PostgreSQL slow JOIN with CASE statement

14,615

Test this one:

select *
from
    some_table as t1
    join
    some_table as t2 on
        t1.type = t2.type
        and
        (
            t1.type = 'ab' and t1.first = t2.first
            or
            t1.type = 'cd' and t1.second = t2.second
        )

For a better performance create an index based on a function:

create or replace function f (_type text, _first int, _second int)
returns integer as $$
    select case _type when 'ab' then _first else _second end;
$$ language sql immutable;

create index i on some_table(f(type, first, second));

Use that index on the query:

select *
from
    some_table as t1
    join
    some_table as t2 on
        t1.type = t2.type
        and
        f(t1.type, t1.first, t1.second) = f(t1.type, t2.first, t2.second)
Share:
14,615
legacy
Author by

legacy

Updated on June 04, 2022

Comments

  • legacy
    legacy almost 2 years

    In my database I have a table that contains ~3500 records and as a part of more complicated query I've tried to perform inner join on itself using "CASE" condition just as you can see below.

    SELECT *
    FROM some_table AS t1
    JOIN some_table AS t2 ON t1.type = t2.type
        AND CASE
           WHEN t1.type = 'ab' THEN t1.first = t2.first
           WHEN t1.type = 'cd' THEN t1.second = t2.second
           -- Column type contains only one of 2 possible varchar values
        END;
    

    The problem is this query is performed for 3.2 - 4.5 seconds while next request is performed in 40 - 50 milliseconds.

    SELECT *
    FROM some_table AS t1
    JOIN some_table AS t2 ON t1.type = t2.type
        AND (t1.first = t2.first OR t1.second = t2.second)
    

    Also according to the execution plan in first case database processes ~5.8 millions of records while table contains only ~3500. There are next indexes on this table: (id), (type), (type, first), (type, second).

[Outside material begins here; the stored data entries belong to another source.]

/-! ## setSes -/

@[simp] theorem State.setSes_pending (s : State) (r : SessionRecord) : (s.setSes r).pending = s.pending := rfl
@[simp] theorem State.setSes_choiceCount (s : State) (r : SessionRecord) : (s.setSes r).choiceCount = s.choiceCount := rfl
@[simp] theorem State.setSes_freeCount (s : State) (r : SessionRecord) : (s.setSes r).freeCount = s.freeCount := rfl
@[simp] theorem State.setSes_pins (s : State) (r : SessionRecord) : (s.setSes r).pins = s.pins := rfl
@[simp] theorem State.setSes_time (s : State) (r : SessionRecord) : (s.setSes r).time = s.time := rfl
@[simp] theorem State.setSes_line (s : State) (r : SessionRecord) : (s.setSes r).line = s.line := rfl
@[simp] theorem State.setSes_asm (s : State) (r : SessionRecord) : (s.setSes r).asm = s.asm := rfl
@[simp] theorem State.setSes_rel (s : State) (r : SessionRecord) : (s.setSes r).rel = s.rel := rfl
@[simp] theorem State.setSes_lap (s : State) (r : SessionRecord) : (s.setSes r).lap = s.lap := rfl
@[simp] theorem State.setSes_lines (s : State) (r : SessionRecord) : (s.setSes r).lines = s.lines := rfl
@[simp] theorem State.setSes_ord (s : State) (r : SessionRecord) : (s.setSes r).ord = s.ord := rfl
@[simp] theorem State.setSes_rep (s : State) (r : SessionRecord) : (s.setSes r).rep = s.rep := rfl
@[simp] theorem State.setSes_con (s : State) (r : SessionRecord) : (s.setSes r).con = s.con := rfl

/-! ## setAlert -/

@[simp] theorem State.setAlert_pending (s : State) (i : Fin 20) : (s.setAlert i).pending = s.pending := rfl
@[simp] theorem State.setAlert_choiceCount (s : State) (i : Fin 20) : (s.setAlert i).choiceCount = s.choiceCount := rfl
@[simp] theorem State.setAlert_freeCount (s : State) (i : Fin 20) : (s.setAlert i).freeCount = s.freeCount := rfl
@[simp] theorem State.setAlert_pins (s : State) (i : Fin 20) : (s.setAlert i).pins = s.pins := rfl
@[simp] theorem State.setAlert_time (s : State) (i : Fin 20) : (s.setAlert i).time = s.time := rfl
@[simp] theorem State.setAlert_line (s : State) (i : Fin 20) : (s.setAlert i).line = s.line := rfl
@[simp] theorem State.setAlert_asm (s : State) (i : Fin 20) : (s.setAlert i).asm = s.asm := rfl
@[simp] theorem State.setAlert_rel (s : State) (i : Fin 20) : (s.setAlert i).rel = s.rel := rfl
@[simp] theorem State.setAlert_lap (s : State) (i : Fin 20) : (s.setAlert i).lap = s.lap := rfl
@[simp] theorem State.setAlert_ses (s : State) (i : Fin 20) : (s.setAlert i).ses = s.ses := rfl
@[simp] theorem State.setAlert_lines (s : State) (i : Fin 20) : (s.setAlert i).lines = s.lines := rfl
@[simp] theorem State.setAlert_ord (s : State) (i : Fin 20) : (s.setAlert i).ord = s.ord := rfl
@[simp] theorem State.setAlert_con (s : State) (i : Fin 20) : (s.setAlert i).con = s.con := rfl

/-! ## countGap -/

@[simp] theorem State.countGap_pending (s : State) (st : Stream) : (s.countGap st).pending = s.pending := rfl
@[simp] theorem State.countGap_choiceCount (s : State) (st : Stream) : (s.countGap st).choiceCount = s.choiceCount := rfl
@[simp] theorem State.countGap_freeCount (s : State) (st : Stream) : (s.countGap st).freeCount = s.freeCount := rfl
@[simp] theorem State.countGap_pins (s : State) (st : Stream) : (s.countGap st).pins = s.pins := rfl
@[simp] theorem State.countGap_time (s : State) (st : Stream) : (s.countGap st).time = s.time := rfl
@[simp] theorem State.countGap_line (s : State) (st : Stream) : (s.countGap st).line = s.line := rfl
@[simp] theorem State.countGap_asm (s : State) (st : Stream) : (s.countGap st).asm = s.asm := rfl
@[simp] theorem State.countGap_rel (s : State) (st : Stream) : (s.countGap st).rel = s.rel := rfl
@[simp] theorem State.countGap_lap (s : State) (st : Stream) : (s.countGap st).lap = s.lap := rfl
@[simp] theorem State.countGap_ses (s : State) (st : Stream) : (s.countGap st).ses = s.ses := rfl
@[simp] theorem State.countGap_lines (s : State) (st : Stream) : (s.countGap st).lines = s.lines := rfl
@[simp] theorem State.countGap_ord (s : State) (st : Stream) : (s.countGap st).ord = s.ord := rfl
@[simp] theorem State.countGap_con (s : State) (st : Stream) : (s.countGap st).con = s.con := rfl

/-! ## setEnding -/

@[simp] theorem State.setEnding_pending (s : State) (e : Option Ending) : (s.setEnding e).pending = s.pending := rfl
@[simp] theorem State.setEnding_choiceCount (s : State) (e : Option Ending) : (s.setEnding e).choiceCount = s.choiceCount := rfl
@[simp] theorem State.setEnding_freeCount (s : State) (e : Option Ending) : (s.setEnding e).freeCount = s.freeCount := rfl
@[simp] theorem State.setEnding_pins (s : State) (e : Option Ending) : (s.setEnding e).pins = s.pins := rfl
@[simp] theorem State.setEnding_time (s : State) (e : Option Ending) : (s.setEnding e).time = s.time := rfl
@[simp] theorem State.setEnding_line (s : State) (e : Option Ending) : (s.setEnding e).line = s.line := rfl
@[simp] theorem State.setEnding_asm (s : State) (e : Option Ending) : (s.setEnding e).asm = s.asm := rfl
@[simp] theorem State.setEnding_rel (s : State) (e : Option Ending) : (s.setEnding e).rel = s.rel := rfl
@[simp] theorem State.setEnding_lap (s : State) (e : Option Ending) : (s.setEnding e).lap = s.lap := rfl
@[simp] theorem State.setEnding_ses (s : State) (e : Option Ending) : (s.setEnding e).ses = s.ses := rfl
@[simp] theorem State.setEnding_lines (s : State) (e : Option Ending) : (s.setEnding e).lines = s.lines := rfl
@[simp] theorem State.setEnding_ord (s : State) (e : Option Ending) : (s.setEnding e).ord = s.ord := rfl
@[simp] theorem State.setEnding_con (s : State) (e : Option Ending) : (s.setEnding e).con = s.con := rfl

    We are using next version: PostgreSQL 9.4.5 on x86_64-unknown-linux-gnu, compiled by gcc (GCC) 4.4.7 20120 313 (Red Hat 4.4.7-16), 64-bit

    Any ideas why PostgreSQL works so weird in this case?

  • legacy
    legacy over 7 years
    It works just fine, thanks a lot. No ideas why query with CASE performs so slowly?
  • Pavel Stehule
    Pavel Stehule over 7 years
    @legacy - the CASE in JOIN condition is pretty big trap for optimizer - probably Postgres's planner selected nested loop based plan - and your example is Cartesian product 3500*3500 rows, and you have to evaluate CASE expression for every combination - so 5sec is pretty fine time for pretty unhappy query.